Differential Revision: https://reviews.llvm.org/D149034
2023-04-29 16:27:16 -07:00
David Green
f1961153c2 [ARM] Add predicated shift patterns
This uses the patterns defined in MVE_TwoOpPattern to add predicated patterns
for vshls/u instructions.

Differnetial Revision: https://reviews.llvm.org/D149366
2023-04-29 20:32:54 +01:00
Craig Topper
df017ba9d3 [TargetLowering] Don't use ISD::SELECT_CC in expandFP_TO_INT_SAT.
This function gets called for vectors and ISD::SELECT_CC was never
intended to support vectors. Some updates were made to support
it when this function started getting used for vectors.
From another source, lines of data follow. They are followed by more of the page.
theorem test_params_wf : referenceParams.wf = true := by decide
theorem test_params_no_voice : Params.wf { referenceParams with n := 0 } = false := by decide
theorem test_params_fifteen_voices : Params.wf { referenceParams with n := 15 } = false := by decide
theorem test_params_no_sink : Params.wf { referenceParams with numSinks := 0 } = false := by decide
theorem test_params_range_zero : Params.wf { referenceParams with cfgPbRange := 0 } = false := by decide
theorem test_params_no_settle : Params.wf { referenceParams with settleTicks := 0 } = false := by decide
theorem test_rom_even_limit : ToneRom.wf (romWith 3 ⟨2, 5, 0⟩) = false := by decide
theorem test_rom_offset_twelve : ToneRom.wf (romWith 3 ⟨1, 12, 0⟩) = false := by decide
theorem test_rom_not_unison : ToneRom.wf (romWith 9 ⟨1, 0, 1⟩) = false := by decide
theorem test_rom_cell_01_low : ToneRom.wf (romWith 1 ⟨9, 2, 167772159⟩) = false := by decide
theorem test_rom_cell_02_high : ToneRom.wf (romWith 2 ⟨5, 3, 3707240448⟩) = false := by decide
theorem test_rom_cell_04_offset : ToneRom.wf (romWith 4 ⟨3, 6, 83966647⟩) = false := by decide

theorem test_line_wf : AsmLine.wf 6 (.cmd "PRESS" [7, 7, 127]) = true ∧ AsmLine.wf 6 (.cmd "SETRANGE" [0]) = true := by
  decide
theorem test_line_row_too_wide : AsmLine.wf 6 (.cmd "PRESS" [8, 7, 127]) = false := by decide
theorem test_line_imm_too_wide : AsmLine.wf 6 (.cmd "SETBASE" [128]) = false := by decide
theorem test_line_idx_too_wide : AsmLine.wf 6 (.cmd "GETV" [16]) = false := by decide
theorem test_line_ch_too_wide : AsmLine.wf 6 (.cmd "STAGE" [0, 32]) = false := by decide
theorem test_line_len_too_wide : AsmLine.wf 6 (.cmd "FILL" [16]) = false := by decide
theorem test_line_operand_missing : AsmLine.wf 6 (.cmd "PBRV" [1]) = false := by decide
theorem test_line_operand_too_many : AsmLine.wf 6 (.cmd "NOP" [0]) = false := by decide
theorem test_line_unknown_mnemonic : AsmLine.wf 6 (.cmd "BEND" []) = false := by decide
theorem test_fillv_too_long : AsmLine.wf 2 (.fillv [1, 2, 3]) = false := by decide
theorem test_fillv_too_wide : AsmLine.wf 6 (.fillv [32]) = false := by decide

/-! ### Decoding: a word of every command, its bits written from R91 and R93

The fields stand in the order OP ROW COL IMM IDX CH LEN. -/

theorem test_decode_nop : decode 0b000000_000_000_0000000_0000_00000_0000 = .ok .nop := by decide
theorem test_decode_setbase : decode 0b000001_000_000_0100100_0000_00000_0000 = .ok (.setbase 36) := by decide
theorem test_decode_setrange : decode 0b000010_000_000_0110000_0000_00000_0000 = .ok (.setrange 48) := by decide
theorem test_decode_getnote : decode 0b000011_000_010_0000000_0000_00000_0000 = .ok (.getnote 0 2) := by decide
theorem test_decode_romrd : decode 0b000100_010_111_0000000_0000_00000_0000 = .ok (.romrd 2 7) := by decide
theorem test_decode_stage : decode 0b000101_000_000_0000000_0001_00010_0000 = .ok (.stage 1 2) := by decide
theorem test_decode_fill : decode 0b000110_000_000_0000000_0000_00000_0010 = .ok (.fill 2) := by decide
theorem test_decode_take : decode 0b000111_001_010_0000000_0000_00000_0000 = .ok (.take 1 2) := by decide
theorem test_decode_relv : decode 0b001000_010_011_0000000_0000_00000_0000 = .ok (.relv 2 3) := by decide
theorem test_decode_getv : decode 0b001001_000_000_0000000_0110_00000_0000 = .ok (.getv 6) := by decide
theorem test_decode_press : decode 0b001010_001_010_1100100_0000_00000_0000 = .ok (.press 1 2 100) := by decide
theorem test_decode_unpress : decode 0b001011_000_100_0000000_0000_00000_0000 = .ok (.unpress 0 4) := by decide
theorem test_decode_mcm : decode 0b001100_000_000_0000000_0000_00000_0000 = .ok .mcm := by decide
theorem test_decode_mono : decode 0b001101_000_000_0000000_0000_00000_0000 = .ok .mono := by decide
theorem test_decode_poly : decode 0b001110_000_000_0000000_0000_00000_0000 = .ok .poly := by decide
theorem test_decode_pbrz : decode 0b001111_000_000_0110000_0000_00000_0000 = .ok (.pbrz 48) := by decide
theorem test_decode_pbrv : decode 0b010000_000_000_0110000_0011_00000_0000 = .ok (.pbrv 3 48) := by decide
theorem test_decode_initmpe : decode 0b010001_000_000_0000001_0000_00000_0000 = .ok (.initmpe 1) := by decide
theorem test_decode_connect : decode 0b010010_000_000_0000000_0000_00000_0000 = .ok .connect := by decide
theorem test_decode_disconnect : decode 0b010011_000_000_0000000_0000_00000_0000 = .ok .disconnect := by decide
theorem test_decode_tick : decode 0b010100_000_000_0000000_0000_00000_0000 = .ok .tick := by decide
theorem test_decode_rdstat : decode 0b010101_000_000_0000000_0000_00000_0000 = .ok .rdstat := by decide

/-- The ILLEGAL words of 95_test_vectors.md V-ENC. -/
theorem test_decode_reserved_bit :
    decode 0x00000001 = .error .reservedBitSet ∧ decode 0x0C000001 = .error .reservedBitSet ∧
    decode 0x0C002000 = .error .reservedBitSet ∧ decode 0x04048001 = .error .reservedBitSet ∧
    decode 0x28AC8200 = .error .reservedBitSet ∧ decode 0x14800220 = .error .reservedBitSet := by decide
theorem test_decode_unassigned :
    decode 0x58000000 = .error .unassignedOpcode ∧ decode 0xFC000000 = .error .unassignedOpcode ∧
    decode 0xFFFFFFFF = .error .unassignedOpcode := by decide
theorem test_decodeTableWord : decodeTableWord 32 0x28AC8000 = some (.press 1 2 100) ∧ decodeTableWord 32 0x58000000 = none := by
  decide

/-! ### States of the vectors -/

/-- Reset with the parameters of 95_test_vectors.md. -/
def start : State := State.resetWith referenceParams

/-- After `FILLV 2, 3` (V-MIDI): voice 0 on channel 2, voice 1 on channel 3. -/
def filled : State := runInstrs [.stage 0 2, .stage 1 3, .fill 2] start

/-- After `PRESS 0, 1, 100` and `PRESS 0, 2, 0` (V-MIDI rows 0 and 1). -/
def playing : State := runInstrs [.press 0 1 100, .press 0 2 0] filled

/-- The wire bytes of a log (R181). -/
def wire (log : List Msg) : List (List (BitVec 8)) := log.map msgBytes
Overall, using separate ISD::SETCC and ISD::SELECT looks like an
improvement even for scalar.

Reviewed By: RKSimon

Differential Revision: https://reviews.llvm.org/D149481
2023-04-29 10:23:08 -07:00
Joseph Huber
a1da746157 [AMDGPU] Place global constructors in .init_array and .fini_array
For the GPU, we emit external kernels that call the initializers and
constructors, however if we had a persistent kernel like in the `_start`
kernel for the `libc` project, we could initialize the standard way of
calling constructors. This patch adds new global variables containing
pointers to the constructors to be called. If these are placed in the
`.init_array` and `.fini_array` sections, then the backend will handle
them specially. The linker will then provide the `__init_array_` and
`__fini_array_` sections to traverse them. An implementation would look
like this.

```
extern uintptr_t __init_array_start[];
extern uintptr_t __init_array_end[];
extern uintptr_t __fini_array_start[];
extern uintptr_t __fini_array_end[];

using InitCallback = void(int, char **, char **);
using FiniCallback = void(void);

extern "C" [[gnu::visibility("protected"), clang::amdgpu_kernel]] void
_start(int argc, char **argv, char **envp) {
  uint64_t init_array_size = __init_array_end - __init_array_start;
  for (uint64_t i = 0; i < init_array_size; ++i)
    reinterpret_cast<InitCallback *>(__init_array_start[i])(argc, argv, env);
  uint64_t fini_array_size = __fini_array_end - __fini_array_start;
  for (uint64_t i = 0; i < fini_array_size; ++i)
    reinterpret_cast<FiniCallback *>(__fini_array_start[i])();
}
```

Reviewed By: yaxunl

Differential Revision: https://reviews.llvm.org/D149340
2023-04-29 08:40:19 -05:00
Matt Arsenault
bc37be1855 LangRef: Add "dynamic" option to "denormal-fp-math"
This is stricter than the default "ieee", and should probably be the
default. This patch leaves the default alone. I can change this in a
future patch.

There are non-reversible transforms I would like to perform which are
legal under IEEE denormal handling, but illegal with flushing zero
behavior. Namely, conversions between llvm.is.fpclass and fcmp with
zeroes.

Under "ieee" handling, it is legal to translate between
llvm.is.fpclass(x, fcZero) and fcmp x, 0.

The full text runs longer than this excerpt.